- **WHAT IS BEING ASKED**
Start at the line in the entries below that contains "inductive CuPlace where", stop at the line that contains "pmuserenr | pmzr", and output exactly the lines in that span, both ends included.
***** INPUT DATA *****
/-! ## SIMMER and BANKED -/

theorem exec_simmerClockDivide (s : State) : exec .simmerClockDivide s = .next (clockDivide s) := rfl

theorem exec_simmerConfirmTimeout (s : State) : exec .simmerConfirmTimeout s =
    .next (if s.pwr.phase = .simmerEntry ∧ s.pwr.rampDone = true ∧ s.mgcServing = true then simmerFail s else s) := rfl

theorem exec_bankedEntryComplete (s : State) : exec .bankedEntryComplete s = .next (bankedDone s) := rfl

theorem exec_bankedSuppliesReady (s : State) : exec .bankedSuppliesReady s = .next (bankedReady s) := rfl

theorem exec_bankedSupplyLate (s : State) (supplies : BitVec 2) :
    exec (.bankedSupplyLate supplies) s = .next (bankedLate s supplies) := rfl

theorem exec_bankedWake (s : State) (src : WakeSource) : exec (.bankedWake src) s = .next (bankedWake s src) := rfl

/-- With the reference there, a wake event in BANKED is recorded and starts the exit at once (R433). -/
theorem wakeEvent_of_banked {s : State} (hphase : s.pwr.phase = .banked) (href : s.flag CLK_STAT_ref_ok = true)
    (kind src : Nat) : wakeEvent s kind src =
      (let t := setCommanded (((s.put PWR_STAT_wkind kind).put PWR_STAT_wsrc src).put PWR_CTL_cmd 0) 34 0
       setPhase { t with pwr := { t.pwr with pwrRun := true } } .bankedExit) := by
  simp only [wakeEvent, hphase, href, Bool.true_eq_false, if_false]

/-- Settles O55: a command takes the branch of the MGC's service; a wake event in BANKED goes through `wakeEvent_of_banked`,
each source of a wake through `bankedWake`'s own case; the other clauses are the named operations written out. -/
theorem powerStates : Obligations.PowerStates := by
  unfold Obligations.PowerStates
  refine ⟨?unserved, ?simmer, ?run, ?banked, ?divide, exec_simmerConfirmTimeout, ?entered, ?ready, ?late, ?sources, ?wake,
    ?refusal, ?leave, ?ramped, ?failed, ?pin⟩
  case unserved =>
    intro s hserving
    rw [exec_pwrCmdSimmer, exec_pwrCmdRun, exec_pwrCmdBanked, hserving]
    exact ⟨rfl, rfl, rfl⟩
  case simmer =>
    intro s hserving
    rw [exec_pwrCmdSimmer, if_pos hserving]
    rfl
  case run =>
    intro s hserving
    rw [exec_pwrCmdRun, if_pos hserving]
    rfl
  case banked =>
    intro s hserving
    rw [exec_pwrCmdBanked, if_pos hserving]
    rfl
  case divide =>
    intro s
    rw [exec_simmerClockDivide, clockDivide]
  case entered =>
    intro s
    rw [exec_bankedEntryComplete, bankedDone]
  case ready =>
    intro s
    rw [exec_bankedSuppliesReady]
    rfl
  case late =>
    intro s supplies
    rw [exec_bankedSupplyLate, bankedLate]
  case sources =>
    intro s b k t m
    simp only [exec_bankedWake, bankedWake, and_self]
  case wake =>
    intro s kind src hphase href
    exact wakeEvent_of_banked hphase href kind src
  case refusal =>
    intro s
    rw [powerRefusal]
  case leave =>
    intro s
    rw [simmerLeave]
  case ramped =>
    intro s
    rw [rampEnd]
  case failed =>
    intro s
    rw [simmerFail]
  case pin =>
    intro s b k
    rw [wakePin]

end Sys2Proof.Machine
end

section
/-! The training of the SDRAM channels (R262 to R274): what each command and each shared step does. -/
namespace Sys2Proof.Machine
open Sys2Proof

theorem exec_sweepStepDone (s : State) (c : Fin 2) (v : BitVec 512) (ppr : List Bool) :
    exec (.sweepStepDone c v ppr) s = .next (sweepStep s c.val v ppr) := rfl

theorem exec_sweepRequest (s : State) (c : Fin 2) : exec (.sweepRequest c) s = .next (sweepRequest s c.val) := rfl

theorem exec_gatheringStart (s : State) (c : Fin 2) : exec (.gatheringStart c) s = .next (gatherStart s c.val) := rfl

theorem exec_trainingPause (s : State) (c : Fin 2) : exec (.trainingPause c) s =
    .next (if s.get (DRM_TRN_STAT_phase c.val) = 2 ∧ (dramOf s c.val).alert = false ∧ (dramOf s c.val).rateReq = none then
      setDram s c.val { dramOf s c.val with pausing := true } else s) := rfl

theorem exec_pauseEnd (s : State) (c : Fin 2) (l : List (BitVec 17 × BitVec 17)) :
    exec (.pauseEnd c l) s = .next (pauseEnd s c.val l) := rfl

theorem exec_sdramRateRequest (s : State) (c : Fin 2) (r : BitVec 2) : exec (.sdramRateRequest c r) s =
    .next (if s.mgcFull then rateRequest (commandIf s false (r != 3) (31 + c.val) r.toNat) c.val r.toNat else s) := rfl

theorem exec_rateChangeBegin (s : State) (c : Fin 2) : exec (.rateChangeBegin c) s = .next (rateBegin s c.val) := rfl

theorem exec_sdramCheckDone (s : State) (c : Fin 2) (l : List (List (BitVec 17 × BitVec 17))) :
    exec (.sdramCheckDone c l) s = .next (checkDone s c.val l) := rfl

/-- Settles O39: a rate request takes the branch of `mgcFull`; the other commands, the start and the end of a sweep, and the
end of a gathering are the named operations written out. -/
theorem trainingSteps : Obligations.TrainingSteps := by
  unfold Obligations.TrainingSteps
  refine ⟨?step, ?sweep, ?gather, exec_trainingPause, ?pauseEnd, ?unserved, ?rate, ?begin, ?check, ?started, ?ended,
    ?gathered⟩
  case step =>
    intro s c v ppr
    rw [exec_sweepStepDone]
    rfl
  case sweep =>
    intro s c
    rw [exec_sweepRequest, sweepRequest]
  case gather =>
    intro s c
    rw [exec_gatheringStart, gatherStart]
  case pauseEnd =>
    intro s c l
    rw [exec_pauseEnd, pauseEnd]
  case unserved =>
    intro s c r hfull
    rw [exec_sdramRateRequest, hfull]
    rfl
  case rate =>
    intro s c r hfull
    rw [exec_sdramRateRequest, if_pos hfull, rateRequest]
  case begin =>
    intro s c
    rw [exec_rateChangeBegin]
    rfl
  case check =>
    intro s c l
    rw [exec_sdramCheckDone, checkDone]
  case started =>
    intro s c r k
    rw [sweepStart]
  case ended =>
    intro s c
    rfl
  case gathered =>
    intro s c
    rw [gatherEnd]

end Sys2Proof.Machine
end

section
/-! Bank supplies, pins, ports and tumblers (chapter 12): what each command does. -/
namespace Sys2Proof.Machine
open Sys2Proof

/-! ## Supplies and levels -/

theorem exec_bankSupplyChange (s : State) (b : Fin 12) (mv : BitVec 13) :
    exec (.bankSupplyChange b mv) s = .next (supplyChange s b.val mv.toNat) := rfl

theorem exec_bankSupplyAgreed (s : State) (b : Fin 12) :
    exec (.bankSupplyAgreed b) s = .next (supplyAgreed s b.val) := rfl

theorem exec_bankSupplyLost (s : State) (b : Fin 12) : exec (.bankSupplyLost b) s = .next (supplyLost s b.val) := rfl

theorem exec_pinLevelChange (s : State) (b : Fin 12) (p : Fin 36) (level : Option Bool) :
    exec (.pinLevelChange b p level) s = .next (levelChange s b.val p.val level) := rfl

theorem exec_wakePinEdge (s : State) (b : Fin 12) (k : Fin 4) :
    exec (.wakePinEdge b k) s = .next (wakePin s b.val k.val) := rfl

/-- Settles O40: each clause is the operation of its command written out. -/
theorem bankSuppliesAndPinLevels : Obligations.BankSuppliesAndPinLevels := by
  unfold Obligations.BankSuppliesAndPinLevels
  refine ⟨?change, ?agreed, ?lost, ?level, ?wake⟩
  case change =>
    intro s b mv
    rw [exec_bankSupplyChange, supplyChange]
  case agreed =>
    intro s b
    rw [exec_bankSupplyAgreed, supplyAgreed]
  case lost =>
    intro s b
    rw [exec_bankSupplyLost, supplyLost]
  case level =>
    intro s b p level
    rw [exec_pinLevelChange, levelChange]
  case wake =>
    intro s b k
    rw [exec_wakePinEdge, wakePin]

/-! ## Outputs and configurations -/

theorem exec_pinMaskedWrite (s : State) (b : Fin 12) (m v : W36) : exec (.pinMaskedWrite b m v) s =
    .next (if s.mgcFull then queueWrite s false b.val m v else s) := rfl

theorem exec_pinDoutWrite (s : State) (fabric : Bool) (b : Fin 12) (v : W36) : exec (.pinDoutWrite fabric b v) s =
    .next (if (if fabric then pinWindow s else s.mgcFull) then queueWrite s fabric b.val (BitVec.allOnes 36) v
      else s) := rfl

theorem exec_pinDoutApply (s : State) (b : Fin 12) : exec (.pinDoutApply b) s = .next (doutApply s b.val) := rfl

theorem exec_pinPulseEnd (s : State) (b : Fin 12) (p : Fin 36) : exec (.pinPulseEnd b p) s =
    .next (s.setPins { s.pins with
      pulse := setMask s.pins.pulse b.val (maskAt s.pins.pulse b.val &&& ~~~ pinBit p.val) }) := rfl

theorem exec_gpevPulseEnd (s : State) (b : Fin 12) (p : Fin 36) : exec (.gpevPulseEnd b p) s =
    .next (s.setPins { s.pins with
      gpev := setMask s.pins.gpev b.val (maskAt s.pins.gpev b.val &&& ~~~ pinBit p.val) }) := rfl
*****
***** INPUT DATA *****
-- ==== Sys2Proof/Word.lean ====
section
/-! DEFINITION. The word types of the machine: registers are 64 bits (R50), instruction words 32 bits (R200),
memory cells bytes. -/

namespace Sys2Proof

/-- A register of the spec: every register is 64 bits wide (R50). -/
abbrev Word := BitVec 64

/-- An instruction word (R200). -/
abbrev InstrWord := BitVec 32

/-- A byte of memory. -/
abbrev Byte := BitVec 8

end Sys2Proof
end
*****
***** INPUT DATA *****
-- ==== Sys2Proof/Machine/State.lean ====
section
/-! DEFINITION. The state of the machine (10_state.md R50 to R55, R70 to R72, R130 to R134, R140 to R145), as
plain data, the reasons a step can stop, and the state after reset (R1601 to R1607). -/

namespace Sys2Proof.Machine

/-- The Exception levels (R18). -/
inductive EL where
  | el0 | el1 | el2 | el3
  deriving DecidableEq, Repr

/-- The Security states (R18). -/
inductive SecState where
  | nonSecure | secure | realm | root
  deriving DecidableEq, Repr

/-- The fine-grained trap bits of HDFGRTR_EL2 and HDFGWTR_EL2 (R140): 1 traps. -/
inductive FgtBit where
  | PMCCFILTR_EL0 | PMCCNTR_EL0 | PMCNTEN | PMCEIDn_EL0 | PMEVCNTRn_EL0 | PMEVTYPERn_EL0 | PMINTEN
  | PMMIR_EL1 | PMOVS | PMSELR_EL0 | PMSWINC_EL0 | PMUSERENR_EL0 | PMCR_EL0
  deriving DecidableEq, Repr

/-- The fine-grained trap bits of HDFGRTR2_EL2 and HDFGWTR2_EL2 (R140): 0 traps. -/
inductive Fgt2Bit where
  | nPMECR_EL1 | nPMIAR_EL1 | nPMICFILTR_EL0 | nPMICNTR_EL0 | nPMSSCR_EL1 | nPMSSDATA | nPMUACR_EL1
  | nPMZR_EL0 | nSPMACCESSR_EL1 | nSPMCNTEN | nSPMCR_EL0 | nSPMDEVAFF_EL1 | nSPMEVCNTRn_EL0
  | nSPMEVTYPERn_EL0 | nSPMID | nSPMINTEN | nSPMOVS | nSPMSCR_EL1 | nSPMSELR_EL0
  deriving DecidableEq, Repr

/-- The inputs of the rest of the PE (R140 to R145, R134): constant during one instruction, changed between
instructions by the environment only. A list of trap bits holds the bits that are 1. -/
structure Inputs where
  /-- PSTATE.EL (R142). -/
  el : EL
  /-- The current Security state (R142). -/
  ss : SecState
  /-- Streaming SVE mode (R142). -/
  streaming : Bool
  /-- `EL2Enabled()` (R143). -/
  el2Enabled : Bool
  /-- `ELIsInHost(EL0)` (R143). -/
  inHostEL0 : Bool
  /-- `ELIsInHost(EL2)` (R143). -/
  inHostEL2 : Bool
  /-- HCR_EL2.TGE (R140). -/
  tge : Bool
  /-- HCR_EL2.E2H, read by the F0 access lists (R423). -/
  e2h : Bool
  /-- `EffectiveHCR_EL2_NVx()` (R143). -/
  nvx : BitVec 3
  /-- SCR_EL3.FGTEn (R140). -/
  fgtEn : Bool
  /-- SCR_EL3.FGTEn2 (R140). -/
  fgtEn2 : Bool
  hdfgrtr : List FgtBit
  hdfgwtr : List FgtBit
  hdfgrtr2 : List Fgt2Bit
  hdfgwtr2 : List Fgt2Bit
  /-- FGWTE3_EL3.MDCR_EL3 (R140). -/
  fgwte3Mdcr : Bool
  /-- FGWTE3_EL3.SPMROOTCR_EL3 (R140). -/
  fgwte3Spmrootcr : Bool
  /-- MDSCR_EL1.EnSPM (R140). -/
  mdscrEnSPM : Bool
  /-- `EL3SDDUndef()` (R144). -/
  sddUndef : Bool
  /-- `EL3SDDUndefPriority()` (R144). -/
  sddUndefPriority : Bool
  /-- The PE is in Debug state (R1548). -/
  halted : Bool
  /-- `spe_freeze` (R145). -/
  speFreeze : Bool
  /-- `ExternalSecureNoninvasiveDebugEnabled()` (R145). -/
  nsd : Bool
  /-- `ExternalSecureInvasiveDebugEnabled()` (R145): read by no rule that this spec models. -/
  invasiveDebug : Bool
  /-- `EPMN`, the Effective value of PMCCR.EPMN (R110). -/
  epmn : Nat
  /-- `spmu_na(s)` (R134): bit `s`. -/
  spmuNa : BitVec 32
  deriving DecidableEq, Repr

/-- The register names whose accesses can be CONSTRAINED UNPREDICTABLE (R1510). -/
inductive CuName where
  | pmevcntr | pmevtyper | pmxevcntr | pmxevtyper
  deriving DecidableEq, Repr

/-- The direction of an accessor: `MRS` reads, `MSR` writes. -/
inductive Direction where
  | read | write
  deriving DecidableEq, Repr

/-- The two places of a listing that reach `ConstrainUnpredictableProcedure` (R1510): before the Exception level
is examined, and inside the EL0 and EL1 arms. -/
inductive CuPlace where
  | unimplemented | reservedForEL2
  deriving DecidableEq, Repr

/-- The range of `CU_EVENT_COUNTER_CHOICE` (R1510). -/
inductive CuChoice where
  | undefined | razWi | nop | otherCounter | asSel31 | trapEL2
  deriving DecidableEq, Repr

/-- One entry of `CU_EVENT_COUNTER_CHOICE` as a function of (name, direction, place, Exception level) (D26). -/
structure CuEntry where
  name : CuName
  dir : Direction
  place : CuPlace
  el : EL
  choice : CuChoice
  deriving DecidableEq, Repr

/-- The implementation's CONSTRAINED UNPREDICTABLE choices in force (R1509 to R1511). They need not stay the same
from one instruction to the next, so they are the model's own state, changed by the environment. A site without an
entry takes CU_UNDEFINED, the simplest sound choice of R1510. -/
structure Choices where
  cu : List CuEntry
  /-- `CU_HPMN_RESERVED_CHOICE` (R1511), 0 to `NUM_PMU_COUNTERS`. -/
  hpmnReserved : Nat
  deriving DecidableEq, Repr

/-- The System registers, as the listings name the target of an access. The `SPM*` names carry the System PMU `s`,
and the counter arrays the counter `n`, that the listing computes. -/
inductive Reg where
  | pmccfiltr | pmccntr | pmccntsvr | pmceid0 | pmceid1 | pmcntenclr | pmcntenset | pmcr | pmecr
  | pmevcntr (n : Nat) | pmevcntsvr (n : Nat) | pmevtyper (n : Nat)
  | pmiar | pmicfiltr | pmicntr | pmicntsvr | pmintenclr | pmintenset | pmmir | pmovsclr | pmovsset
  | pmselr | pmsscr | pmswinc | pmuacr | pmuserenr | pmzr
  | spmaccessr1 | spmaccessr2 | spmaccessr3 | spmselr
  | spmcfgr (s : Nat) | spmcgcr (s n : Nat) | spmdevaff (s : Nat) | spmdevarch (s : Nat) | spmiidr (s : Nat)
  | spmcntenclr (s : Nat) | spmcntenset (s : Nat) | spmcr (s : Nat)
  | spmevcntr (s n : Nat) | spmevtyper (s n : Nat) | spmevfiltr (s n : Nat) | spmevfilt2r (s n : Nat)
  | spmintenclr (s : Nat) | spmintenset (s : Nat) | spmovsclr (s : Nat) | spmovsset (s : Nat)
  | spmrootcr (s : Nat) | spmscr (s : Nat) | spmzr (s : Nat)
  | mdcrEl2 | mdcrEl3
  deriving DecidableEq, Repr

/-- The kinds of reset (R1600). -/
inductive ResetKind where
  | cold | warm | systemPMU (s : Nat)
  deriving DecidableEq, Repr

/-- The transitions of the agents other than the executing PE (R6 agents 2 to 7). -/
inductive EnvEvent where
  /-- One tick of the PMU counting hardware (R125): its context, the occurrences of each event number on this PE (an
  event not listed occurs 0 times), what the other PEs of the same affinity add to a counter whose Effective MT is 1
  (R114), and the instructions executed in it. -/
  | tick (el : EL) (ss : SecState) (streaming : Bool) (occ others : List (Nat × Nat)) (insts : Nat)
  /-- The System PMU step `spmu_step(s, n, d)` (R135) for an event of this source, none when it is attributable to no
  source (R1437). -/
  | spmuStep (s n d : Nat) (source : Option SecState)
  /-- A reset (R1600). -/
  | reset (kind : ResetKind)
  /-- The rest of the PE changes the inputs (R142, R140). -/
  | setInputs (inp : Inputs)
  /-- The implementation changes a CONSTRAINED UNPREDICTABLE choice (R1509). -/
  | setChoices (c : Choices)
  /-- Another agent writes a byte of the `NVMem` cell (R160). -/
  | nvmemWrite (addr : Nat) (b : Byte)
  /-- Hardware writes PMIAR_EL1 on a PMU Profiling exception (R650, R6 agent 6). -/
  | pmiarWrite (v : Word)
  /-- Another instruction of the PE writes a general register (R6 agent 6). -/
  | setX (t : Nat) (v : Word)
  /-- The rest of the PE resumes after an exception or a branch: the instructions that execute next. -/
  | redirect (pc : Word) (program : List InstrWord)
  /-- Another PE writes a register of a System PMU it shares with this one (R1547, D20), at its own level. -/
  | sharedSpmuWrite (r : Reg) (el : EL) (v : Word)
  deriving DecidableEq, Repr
*****
- **EXERCISE OUTPUT**
inductive CuPlace where
  | unimplemented | reservedForEL2
  deriving DecidableEq, Repr

/-- The range of `CU_EVENT_COUNTER_CHOICE` (R1510). -/
inductive CuChoice where
  | undefined | razWi | nop | otherCounter | asSel31 | trapEL2
  deriving DecidableEq, Repr

/-- One entry of `CU_EVENT_COUNTER_CHOICE` as a function of (name, direction, place, Exception level) (D26). -/
structure CuEntry where
  name : CuName
  dir : Direction
  place : CuPlace
  el : EL
  choice : CuChoice
  deriving DecidableEq, Repr

/-- The implementation's CONSTRAINED UNPREDICTABLE choices in force (R1509 to R1511). They need not stay the same
from one instruction to the next, so they are the model's own state, changed by the environment. A site without an
entry takes CU_UNDEFINED, the simplest sound choice of R1510. -/
structure Choices where
  cu : List CuEntry
  /-- `CU_HPMN_RESERVED_CHOICE` (R1511), 0 to `NUM_PMU_COUNTERS`. -/
  hpmnReserved : Nat
  deriving DecidableEq, Repr

/-- The System registers, as the listings name the target of an access. The `SPM*` names carry the System PMU `s`,
and the counter arrays the counter `n`, that the listing computes. -/
inductive Reg where
  | pmccfiltr | pmccntr | pmccntsvr | pmceid0 | pmceid1 | pmcntenclr | pmcntenset | pmcr | pmecr
  | pmevcntr (n : Nat) | pmevcntsvr (n : Nat) | pmevtyper (n : Nat)
  | pmiar | pmicfiltr | pmicntr | pmicntsvr | pmintenclr | pmintenset | pmmir | pmovsclr | pmovsset
  | pmselr | pmsscr | pmswinc | pmuacr | pmuserenr | pmzr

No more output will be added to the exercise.